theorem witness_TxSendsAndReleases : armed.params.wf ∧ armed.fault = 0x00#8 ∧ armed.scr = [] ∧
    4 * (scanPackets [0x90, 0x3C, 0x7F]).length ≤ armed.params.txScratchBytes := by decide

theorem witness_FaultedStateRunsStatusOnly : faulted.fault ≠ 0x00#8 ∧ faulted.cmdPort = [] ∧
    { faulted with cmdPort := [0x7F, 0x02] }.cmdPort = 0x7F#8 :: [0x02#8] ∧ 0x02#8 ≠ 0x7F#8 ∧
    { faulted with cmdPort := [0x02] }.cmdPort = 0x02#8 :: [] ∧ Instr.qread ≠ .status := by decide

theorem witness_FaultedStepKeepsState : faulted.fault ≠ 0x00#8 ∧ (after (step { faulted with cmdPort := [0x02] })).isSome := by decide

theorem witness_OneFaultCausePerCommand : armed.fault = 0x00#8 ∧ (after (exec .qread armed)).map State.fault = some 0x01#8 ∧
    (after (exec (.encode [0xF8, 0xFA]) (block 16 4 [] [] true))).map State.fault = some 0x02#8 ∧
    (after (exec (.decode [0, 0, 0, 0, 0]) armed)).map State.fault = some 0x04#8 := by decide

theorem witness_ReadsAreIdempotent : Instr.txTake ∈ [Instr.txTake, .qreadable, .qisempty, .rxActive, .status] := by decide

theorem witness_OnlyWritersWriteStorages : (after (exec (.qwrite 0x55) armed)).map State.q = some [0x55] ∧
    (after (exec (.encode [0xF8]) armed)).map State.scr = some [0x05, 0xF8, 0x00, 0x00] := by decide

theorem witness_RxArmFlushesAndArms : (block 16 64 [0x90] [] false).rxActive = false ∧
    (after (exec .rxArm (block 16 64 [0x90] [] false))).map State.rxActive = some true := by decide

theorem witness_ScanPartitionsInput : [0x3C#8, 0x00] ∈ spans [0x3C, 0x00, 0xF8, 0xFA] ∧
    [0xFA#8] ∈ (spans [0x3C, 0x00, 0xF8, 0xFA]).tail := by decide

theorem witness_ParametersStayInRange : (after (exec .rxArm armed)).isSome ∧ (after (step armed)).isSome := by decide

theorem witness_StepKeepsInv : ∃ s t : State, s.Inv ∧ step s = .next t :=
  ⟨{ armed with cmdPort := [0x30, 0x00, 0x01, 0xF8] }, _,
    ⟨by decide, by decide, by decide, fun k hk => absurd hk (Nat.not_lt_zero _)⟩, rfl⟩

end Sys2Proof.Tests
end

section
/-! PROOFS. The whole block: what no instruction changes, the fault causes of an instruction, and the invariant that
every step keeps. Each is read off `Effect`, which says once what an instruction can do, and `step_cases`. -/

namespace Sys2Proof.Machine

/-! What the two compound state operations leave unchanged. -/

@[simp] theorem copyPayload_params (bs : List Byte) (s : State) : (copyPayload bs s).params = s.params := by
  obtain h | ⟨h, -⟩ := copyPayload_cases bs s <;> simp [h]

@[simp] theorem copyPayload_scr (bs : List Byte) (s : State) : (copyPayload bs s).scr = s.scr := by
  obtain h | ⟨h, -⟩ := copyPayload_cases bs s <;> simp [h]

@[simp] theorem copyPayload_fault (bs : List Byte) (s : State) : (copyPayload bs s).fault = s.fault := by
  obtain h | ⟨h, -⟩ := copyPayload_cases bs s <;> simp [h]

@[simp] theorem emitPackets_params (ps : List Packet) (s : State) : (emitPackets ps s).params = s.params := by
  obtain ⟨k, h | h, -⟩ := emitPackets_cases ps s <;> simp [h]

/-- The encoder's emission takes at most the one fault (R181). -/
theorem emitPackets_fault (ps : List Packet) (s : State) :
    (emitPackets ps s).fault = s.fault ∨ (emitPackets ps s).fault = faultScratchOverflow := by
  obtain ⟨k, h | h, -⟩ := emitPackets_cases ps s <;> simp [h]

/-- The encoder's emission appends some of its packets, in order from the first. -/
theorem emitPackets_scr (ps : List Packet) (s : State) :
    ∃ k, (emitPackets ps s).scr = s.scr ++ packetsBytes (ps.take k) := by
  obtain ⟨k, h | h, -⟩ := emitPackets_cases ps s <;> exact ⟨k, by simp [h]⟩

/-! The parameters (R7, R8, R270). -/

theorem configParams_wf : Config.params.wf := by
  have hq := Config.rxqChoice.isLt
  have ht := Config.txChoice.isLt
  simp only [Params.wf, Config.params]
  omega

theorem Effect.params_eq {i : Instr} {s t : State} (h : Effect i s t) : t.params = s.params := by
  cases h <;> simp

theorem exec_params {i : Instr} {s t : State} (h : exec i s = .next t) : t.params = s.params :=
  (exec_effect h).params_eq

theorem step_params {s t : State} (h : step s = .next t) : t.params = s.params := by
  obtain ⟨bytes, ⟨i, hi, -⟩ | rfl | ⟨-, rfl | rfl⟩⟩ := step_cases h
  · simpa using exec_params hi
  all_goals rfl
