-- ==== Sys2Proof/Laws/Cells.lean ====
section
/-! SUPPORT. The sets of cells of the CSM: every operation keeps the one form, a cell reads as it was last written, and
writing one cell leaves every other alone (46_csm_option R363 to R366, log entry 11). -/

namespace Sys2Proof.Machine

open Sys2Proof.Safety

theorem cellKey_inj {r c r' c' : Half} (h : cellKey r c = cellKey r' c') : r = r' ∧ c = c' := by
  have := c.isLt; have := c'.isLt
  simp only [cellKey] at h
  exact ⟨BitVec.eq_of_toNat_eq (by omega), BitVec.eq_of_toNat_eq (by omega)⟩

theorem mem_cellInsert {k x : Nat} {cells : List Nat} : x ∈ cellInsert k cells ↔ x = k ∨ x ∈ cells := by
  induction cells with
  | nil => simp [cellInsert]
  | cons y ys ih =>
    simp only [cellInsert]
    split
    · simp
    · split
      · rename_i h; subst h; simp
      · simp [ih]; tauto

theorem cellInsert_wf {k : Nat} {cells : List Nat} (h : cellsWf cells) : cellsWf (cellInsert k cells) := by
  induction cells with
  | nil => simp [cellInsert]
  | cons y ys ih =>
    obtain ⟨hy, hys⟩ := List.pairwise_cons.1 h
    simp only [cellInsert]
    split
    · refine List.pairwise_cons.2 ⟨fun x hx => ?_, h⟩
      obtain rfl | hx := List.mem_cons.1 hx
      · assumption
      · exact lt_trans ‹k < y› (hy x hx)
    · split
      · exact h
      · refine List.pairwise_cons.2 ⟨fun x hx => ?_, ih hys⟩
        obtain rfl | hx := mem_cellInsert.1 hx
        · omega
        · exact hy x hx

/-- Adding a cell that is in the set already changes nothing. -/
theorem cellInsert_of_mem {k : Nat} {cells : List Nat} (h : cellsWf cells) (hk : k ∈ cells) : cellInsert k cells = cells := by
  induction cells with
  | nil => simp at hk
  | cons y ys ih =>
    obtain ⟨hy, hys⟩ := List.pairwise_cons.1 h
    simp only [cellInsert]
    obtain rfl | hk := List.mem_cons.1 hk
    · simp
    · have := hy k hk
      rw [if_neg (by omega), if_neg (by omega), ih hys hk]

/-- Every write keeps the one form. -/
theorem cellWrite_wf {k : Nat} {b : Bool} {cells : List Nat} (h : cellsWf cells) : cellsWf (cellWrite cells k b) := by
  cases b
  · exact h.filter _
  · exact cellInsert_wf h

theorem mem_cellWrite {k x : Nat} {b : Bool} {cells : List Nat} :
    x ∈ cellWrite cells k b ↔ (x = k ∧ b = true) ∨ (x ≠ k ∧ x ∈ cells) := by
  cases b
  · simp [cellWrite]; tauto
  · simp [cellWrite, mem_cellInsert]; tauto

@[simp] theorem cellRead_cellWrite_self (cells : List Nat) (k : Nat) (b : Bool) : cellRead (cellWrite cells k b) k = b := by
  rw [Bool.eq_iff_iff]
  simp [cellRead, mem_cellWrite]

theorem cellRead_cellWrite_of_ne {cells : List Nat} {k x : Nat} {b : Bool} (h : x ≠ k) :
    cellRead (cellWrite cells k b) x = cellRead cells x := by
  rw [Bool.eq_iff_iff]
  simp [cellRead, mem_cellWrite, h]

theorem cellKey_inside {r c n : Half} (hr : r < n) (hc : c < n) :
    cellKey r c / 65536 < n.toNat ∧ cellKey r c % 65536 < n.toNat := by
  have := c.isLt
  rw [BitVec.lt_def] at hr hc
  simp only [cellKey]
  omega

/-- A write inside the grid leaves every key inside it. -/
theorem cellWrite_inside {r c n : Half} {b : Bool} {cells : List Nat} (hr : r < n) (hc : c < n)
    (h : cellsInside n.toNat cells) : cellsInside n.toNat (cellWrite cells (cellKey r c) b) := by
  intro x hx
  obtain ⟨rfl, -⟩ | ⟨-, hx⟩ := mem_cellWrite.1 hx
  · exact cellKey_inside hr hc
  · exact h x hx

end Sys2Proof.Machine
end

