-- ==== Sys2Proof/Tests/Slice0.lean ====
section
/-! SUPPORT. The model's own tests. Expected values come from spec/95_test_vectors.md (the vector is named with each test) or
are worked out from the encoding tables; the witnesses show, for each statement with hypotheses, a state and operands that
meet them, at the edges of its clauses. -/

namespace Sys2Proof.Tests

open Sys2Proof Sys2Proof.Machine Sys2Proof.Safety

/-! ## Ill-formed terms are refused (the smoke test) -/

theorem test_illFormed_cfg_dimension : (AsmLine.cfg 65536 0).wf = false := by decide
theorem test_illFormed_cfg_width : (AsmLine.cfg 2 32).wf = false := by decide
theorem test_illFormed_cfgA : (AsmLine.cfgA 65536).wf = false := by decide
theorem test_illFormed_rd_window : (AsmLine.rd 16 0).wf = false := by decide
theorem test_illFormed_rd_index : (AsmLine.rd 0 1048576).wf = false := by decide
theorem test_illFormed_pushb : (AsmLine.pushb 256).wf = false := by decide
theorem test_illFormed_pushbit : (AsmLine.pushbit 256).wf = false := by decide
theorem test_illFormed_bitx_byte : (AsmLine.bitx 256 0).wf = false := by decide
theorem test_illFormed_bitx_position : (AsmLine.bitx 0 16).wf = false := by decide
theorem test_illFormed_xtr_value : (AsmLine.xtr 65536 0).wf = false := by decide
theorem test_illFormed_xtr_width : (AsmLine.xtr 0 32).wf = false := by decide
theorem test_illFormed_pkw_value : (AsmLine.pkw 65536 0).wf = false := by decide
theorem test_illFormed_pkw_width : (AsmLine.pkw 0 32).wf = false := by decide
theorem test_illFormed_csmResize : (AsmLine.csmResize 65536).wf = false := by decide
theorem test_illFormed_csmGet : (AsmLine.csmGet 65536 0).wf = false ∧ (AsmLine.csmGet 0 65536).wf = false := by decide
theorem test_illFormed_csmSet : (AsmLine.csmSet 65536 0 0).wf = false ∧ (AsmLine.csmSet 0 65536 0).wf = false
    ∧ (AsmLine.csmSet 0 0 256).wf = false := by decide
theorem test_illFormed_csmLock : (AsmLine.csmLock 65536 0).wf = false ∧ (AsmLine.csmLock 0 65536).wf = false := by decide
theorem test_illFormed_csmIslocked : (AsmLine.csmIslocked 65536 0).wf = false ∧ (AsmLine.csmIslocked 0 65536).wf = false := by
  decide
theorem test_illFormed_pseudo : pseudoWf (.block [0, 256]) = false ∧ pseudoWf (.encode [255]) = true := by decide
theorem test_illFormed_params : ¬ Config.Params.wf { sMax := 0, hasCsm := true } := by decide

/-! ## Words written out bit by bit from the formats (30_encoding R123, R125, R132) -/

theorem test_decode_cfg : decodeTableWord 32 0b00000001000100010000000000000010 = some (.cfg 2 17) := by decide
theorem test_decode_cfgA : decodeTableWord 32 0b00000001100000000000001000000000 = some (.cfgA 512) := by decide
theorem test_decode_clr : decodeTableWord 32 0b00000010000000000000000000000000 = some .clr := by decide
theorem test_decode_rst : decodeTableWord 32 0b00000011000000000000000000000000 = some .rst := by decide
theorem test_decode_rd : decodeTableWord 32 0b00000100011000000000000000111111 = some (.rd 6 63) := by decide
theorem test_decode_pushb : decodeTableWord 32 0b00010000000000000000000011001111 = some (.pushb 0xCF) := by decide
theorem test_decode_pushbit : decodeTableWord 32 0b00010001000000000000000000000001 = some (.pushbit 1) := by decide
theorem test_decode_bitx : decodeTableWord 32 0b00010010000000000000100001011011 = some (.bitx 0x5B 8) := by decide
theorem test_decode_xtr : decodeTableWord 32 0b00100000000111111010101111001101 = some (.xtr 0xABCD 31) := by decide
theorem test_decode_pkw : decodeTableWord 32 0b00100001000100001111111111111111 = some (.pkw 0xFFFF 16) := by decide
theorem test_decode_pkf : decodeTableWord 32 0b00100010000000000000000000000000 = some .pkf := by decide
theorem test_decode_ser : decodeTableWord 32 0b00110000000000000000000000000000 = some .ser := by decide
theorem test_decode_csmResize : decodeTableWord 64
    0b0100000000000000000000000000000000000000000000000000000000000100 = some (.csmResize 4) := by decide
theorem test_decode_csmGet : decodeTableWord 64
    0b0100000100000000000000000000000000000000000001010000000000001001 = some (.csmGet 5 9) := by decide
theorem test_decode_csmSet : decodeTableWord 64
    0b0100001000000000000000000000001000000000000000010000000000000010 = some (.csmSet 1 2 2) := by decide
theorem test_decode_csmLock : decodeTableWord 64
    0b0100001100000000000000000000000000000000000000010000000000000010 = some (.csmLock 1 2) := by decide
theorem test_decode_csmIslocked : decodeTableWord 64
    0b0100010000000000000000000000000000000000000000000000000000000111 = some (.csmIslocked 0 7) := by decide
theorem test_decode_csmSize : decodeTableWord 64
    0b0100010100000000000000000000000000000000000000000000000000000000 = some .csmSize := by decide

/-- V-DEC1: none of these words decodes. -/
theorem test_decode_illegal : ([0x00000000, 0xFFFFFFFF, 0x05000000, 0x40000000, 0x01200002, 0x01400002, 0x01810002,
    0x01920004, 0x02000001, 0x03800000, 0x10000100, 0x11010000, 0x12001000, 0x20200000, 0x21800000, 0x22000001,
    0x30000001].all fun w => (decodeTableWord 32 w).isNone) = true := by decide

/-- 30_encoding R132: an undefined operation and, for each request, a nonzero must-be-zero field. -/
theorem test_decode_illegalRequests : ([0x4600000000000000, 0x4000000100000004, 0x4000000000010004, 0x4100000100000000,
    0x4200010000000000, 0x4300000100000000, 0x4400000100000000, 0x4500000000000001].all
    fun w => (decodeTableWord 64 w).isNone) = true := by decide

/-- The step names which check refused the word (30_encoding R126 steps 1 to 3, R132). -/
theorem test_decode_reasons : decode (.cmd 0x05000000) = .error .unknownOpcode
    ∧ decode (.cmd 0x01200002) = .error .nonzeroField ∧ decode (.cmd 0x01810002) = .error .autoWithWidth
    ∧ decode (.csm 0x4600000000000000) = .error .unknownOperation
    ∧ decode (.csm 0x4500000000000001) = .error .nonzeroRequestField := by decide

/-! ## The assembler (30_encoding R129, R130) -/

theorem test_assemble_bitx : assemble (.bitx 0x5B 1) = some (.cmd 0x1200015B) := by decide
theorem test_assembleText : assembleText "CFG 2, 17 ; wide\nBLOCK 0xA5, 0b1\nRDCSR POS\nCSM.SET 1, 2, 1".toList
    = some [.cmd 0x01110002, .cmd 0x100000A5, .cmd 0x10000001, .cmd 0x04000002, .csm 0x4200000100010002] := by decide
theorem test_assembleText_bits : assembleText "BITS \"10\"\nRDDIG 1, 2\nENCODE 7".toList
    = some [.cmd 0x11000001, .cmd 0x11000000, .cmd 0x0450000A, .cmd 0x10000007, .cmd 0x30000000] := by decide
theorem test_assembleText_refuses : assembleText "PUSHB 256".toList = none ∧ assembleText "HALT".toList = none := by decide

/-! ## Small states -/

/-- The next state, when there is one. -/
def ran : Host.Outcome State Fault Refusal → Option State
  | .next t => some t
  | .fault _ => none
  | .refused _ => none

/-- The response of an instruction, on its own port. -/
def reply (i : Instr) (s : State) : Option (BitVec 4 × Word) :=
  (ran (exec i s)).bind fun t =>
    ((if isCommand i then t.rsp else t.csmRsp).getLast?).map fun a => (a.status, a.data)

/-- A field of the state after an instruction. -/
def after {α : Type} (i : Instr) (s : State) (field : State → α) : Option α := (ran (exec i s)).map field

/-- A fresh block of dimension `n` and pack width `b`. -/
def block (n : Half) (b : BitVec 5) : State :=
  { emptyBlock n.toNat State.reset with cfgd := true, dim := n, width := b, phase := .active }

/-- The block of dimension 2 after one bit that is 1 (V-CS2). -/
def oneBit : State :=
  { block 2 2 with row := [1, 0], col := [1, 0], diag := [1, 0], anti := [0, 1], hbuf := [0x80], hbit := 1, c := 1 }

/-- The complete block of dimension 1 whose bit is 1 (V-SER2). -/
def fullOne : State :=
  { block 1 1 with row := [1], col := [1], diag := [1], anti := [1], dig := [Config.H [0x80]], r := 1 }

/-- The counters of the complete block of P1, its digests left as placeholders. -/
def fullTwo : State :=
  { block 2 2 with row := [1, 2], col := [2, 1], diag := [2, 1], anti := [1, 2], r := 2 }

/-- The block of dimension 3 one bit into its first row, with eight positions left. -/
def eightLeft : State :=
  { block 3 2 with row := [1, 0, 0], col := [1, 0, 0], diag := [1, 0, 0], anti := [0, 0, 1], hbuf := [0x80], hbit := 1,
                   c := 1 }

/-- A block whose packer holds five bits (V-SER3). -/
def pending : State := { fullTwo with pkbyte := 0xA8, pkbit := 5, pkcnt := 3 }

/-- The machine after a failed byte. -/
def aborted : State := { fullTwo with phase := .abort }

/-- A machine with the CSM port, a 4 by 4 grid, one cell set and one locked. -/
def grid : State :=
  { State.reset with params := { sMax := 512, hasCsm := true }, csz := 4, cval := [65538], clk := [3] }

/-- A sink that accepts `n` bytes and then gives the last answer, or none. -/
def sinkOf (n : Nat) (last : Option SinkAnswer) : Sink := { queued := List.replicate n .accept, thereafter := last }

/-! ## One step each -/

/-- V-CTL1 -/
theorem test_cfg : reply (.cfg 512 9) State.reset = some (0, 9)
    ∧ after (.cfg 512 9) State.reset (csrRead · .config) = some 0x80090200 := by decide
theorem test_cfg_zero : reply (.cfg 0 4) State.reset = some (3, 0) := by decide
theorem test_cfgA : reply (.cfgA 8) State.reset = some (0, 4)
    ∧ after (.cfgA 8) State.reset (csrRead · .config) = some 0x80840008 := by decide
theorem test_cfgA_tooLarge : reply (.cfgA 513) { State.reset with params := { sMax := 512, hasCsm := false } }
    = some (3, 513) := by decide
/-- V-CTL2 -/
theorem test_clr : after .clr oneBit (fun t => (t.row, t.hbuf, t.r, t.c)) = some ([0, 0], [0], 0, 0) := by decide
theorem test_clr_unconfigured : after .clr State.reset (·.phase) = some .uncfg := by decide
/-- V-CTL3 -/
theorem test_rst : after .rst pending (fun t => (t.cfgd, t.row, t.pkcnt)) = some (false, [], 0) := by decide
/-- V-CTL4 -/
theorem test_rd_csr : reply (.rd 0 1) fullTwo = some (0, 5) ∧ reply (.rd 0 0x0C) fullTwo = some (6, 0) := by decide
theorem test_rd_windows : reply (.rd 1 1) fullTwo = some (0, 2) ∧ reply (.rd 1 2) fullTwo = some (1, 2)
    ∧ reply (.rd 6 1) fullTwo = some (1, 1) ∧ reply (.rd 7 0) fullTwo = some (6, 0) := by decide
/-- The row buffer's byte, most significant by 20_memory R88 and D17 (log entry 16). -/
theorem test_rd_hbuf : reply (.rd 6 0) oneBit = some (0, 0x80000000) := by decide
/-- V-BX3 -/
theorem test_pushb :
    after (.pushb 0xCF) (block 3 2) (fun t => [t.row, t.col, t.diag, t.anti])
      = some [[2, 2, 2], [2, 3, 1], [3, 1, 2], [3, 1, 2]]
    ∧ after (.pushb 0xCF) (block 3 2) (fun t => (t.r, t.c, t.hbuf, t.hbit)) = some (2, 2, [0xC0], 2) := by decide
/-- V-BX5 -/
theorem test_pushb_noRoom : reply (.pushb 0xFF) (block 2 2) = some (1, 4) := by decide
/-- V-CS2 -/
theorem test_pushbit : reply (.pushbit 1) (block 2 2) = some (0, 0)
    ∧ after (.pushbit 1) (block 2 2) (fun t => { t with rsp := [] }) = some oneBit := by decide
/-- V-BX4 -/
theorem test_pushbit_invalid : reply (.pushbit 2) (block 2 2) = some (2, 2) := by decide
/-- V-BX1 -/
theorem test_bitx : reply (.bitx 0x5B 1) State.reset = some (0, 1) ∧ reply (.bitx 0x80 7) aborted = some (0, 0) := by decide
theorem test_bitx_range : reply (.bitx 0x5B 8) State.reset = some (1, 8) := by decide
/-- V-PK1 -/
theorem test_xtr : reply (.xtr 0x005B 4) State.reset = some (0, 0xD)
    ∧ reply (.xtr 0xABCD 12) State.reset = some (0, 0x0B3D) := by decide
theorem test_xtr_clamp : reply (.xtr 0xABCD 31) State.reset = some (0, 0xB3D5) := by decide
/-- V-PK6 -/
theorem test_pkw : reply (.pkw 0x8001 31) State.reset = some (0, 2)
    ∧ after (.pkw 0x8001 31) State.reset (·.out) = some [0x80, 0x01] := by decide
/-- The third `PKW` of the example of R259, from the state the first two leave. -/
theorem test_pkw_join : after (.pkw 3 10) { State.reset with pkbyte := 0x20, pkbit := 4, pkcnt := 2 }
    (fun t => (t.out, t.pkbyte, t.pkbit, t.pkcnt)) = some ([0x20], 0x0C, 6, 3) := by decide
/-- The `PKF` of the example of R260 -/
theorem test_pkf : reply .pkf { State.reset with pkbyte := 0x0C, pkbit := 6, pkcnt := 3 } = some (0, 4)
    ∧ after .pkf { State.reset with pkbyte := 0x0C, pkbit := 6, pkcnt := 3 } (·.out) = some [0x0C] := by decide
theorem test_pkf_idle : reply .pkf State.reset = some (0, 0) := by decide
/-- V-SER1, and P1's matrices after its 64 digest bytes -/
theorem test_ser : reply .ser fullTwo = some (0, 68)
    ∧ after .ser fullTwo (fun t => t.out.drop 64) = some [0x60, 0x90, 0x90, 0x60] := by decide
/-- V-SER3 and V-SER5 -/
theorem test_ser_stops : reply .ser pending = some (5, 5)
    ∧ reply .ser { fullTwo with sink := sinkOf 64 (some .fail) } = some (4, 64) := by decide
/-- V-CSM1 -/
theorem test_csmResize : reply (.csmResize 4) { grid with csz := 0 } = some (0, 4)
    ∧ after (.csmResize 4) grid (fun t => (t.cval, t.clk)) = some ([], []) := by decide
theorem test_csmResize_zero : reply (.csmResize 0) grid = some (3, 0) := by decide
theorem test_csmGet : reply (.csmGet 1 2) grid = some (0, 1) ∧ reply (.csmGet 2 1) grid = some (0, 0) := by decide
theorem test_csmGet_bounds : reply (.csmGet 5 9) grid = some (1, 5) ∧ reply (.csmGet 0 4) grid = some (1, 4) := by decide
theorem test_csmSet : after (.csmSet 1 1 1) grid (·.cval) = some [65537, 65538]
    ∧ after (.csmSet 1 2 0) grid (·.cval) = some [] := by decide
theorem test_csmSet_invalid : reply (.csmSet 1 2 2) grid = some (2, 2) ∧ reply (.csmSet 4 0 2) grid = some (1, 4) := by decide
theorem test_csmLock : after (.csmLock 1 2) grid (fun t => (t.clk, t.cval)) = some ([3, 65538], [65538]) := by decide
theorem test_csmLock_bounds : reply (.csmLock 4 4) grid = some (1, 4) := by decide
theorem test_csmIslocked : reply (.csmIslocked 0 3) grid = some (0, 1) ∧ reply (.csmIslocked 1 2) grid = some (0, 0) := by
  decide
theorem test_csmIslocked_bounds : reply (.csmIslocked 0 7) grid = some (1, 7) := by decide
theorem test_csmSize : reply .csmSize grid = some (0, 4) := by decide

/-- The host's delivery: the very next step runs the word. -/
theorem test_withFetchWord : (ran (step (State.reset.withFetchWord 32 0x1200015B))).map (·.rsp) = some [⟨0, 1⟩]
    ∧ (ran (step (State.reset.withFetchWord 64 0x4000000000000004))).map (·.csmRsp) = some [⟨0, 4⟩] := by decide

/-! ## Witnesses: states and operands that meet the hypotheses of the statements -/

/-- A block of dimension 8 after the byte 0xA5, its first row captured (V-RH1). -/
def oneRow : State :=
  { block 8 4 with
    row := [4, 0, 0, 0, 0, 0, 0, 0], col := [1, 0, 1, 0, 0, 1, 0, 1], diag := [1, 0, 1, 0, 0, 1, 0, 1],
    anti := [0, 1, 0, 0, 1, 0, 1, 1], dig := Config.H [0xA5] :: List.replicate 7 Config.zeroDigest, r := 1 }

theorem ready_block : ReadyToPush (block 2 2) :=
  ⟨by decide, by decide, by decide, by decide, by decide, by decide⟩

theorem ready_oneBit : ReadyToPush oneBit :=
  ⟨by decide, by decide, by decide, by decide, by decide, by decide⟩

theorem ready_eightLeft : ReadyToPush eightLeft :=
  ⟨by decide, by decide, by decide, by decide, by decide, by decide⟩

• • • •

● Work item
Within the data above, the lines from the one with "have hq := Config.rxqChoice.isLt" to the one with "(exec_effect h).params_eq" must be repeated exactly; no other line belongs in the answer.

● Task output
  have hq := Config.rxqChoice.isLt
  have ht := Config.txChoice.isLt
  simp only [Params.wf, Config.params]
  omega

theorem Effect.params_eq {i : Instr} {s t : State} (h : Effect i s t) : t.params = s.params := by
  cases h <;> simp

theorem exec_params {i : Instr} {s t : State} (h : exec i s = .next t) : t.params = s.params :=
  (exec_effect h).params_eq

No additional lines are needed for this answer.